§ **TASK STATEMENT**
Your answer must be the line holding "x).regs = x := rfl" followed by every later line through the end of the entries, exactly as written.

§ **RECORDS FOR THE EXERCISE**
++++++++

@[simp] theorem State.setRegs_pending (s : State) (x : Tbl Nat) : (s.setRegs x).pending = s.pending := rfl
@[simp] theorem State.setRegs_ans (s : State) (x : Tbl Nat) : (s.setRegs x).ans = s.ans := rfl
@[simp] theorem State.setRegs_draws (s : State) (x : Tbl Nat) : (s.setRegs x).draws = s.draws := rfl
@[simp] theorem State.setRegs_gate (s : State) (x : Tbl Nat) : (s.setRegs x).gate = s.gate := rfl
@[simp] theorem State.setRegs_tbs (s : State) (x : Tbl Nat) : (s.setRegs x).tbs = s.tbs := rfl
@[simp] theorem State.setRegs_stp (s : State) (x : Tbl Nat) : (s.setRegs x).stp = s.stp := rfl
@[simp] theorem State.setRegs_qmx (s : State) (x : Tbl Nat) : (s.setRegs x).qmx = s.qmx := rfl
@[simp] theorem State.setRegs_ten (s : State) (x : Tbl Nat) : (s.setRegs x).ten = s.ten := rfl
@[simp] theorem State.setRegs_fns (s : State) (x : Tbl Nat) : (s.setRegs x).fns = s.fns := rfl
@[simp] theorem State.setRegs_map (s : State) (x : Tbl Nat) : (s.setRegs x).map = s.map := rfl
@[simp] theorem State.setRegs_wbf (s : State) (x : Tbl Nat) : (s.setRegs x).wbf = s.wbf := rfl
@[simp] theorem State.setRegs_fch (s : State) (x : Tbl Nat) : (s.setRegs x).fch = s.fch := rfl
@[simp] theorem State.setRegs_ldc (s : State) (x : Tbl Nat) : (s.setRegs x).ldc = s.ldc := rfl
@[simp] theorem State.setRegs_par (s : State) (x : Tbl Nat) : (s.setRegs x).par = s.par := rfl
@[simp] theorem State.setRegs_rcl (s : State) (x : Tbl Nat) : (s.setRegs x).rcl = s.rcl := rfl
@[simp] theorem State.setRegs_dmc (s : State) (x : Tbl Nat) : (s.setRegs x).dmc = s.dmc := rfl
@[simp] theorem State.setRegs_key (s : State) (x : Tbl Nat) : (s.setRegs x).key = s.key := rfl
@[simp] theorem State.setRegs_cip (s : State) (x : Tbl Nat) : (s.setRegs x).cip = s.cip := rfl
@[simp] theorem State.setRegs_staged (s : State) (x : Tbl Nat) : (s.setRegs x).staged = s.staged := rfl
@[simp] theorem State.setRegs_norWaits (s : State) (x : Tbl Nat) : (s.setRegs x).norWaits = s.norWaits := rfl
@[simp] theorem State.setRegs_hif (s : State) (x : Tbl Nat) : (s.setRegs x).hif = s.hif := rfl
@[simp] theorem State.setRegs_net (s : State) (x : Tbl Nat) : (s.setRegs x).net = s.net := rfl
@[simp] theorem State.setRegs_sbi (s : State) (x : Tbl Nat) : (s.setRegs x).sbi = s.sbi := rfl
@[simp] theorem State.setRegs_thm (s : State) (x : Tbl Nat) : (s.setRegs x).thm = s.thm := rfl
@[simp] theorem State.setRegs_hld (s : State) (x : Tbl Nat) : (s.setRegs x).hld = s.hld := rfl
@[simp] theorem State.setRegs_fuses (s : State) (x : Tbl Nat) : (s.setRegs x).fuses = s.fuses := rfl
@[simp] theorem State.setRegs_nor (s : State) (x : Tbl Nat) : (s.setRegs x).nor = s.nor := rfl
@[simp] theorem State.setRegs_bot (s : State) (x : Tbl Nat) : (s.setRegs x).bot = s.bot := rfl
@[simp] theorem State.setRegs_pins (s : State) (x : Tbl Nat) : (s.setRegs x).pins = s.pins := rfl
@[simp] theorem State.setRegs_evl (s : State) (x : Tbl Nat) : (s.setRegs x).evl = s.evl := rfl
@[simp] theorem State.setRegs_paths (s : State) (x : Tbl Nat) : (s.setRegs x).paths = s.paths := rfl
@[simp] theorem State.setRegs_pages (s : State) (x : Tbl Nat) : (s.setRegs x).pages = s.pages := rfl
@[simp] theorem State.setRegs_regs (s : State) (x : Tbl Nat) : (s.setRegs x).regs = x := rfl
@[simp] theorem State.setRegs_cpx (s : State) (x : Tbl Nat) : (s.setRegs x).cpx = s.cpx := rfl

++++++++

§ **EXERCISE OUTPUT**
@[simp] theorem State.setRegs_regs (s : State) (x : Tbl Nat) : (s.setRegs x).regs = x := rfl
@[simp] theorem State.setRegs_cpx (s : State) (x : Tbl Nat) : (s.setRegs x).cpx = s.cpx := rfl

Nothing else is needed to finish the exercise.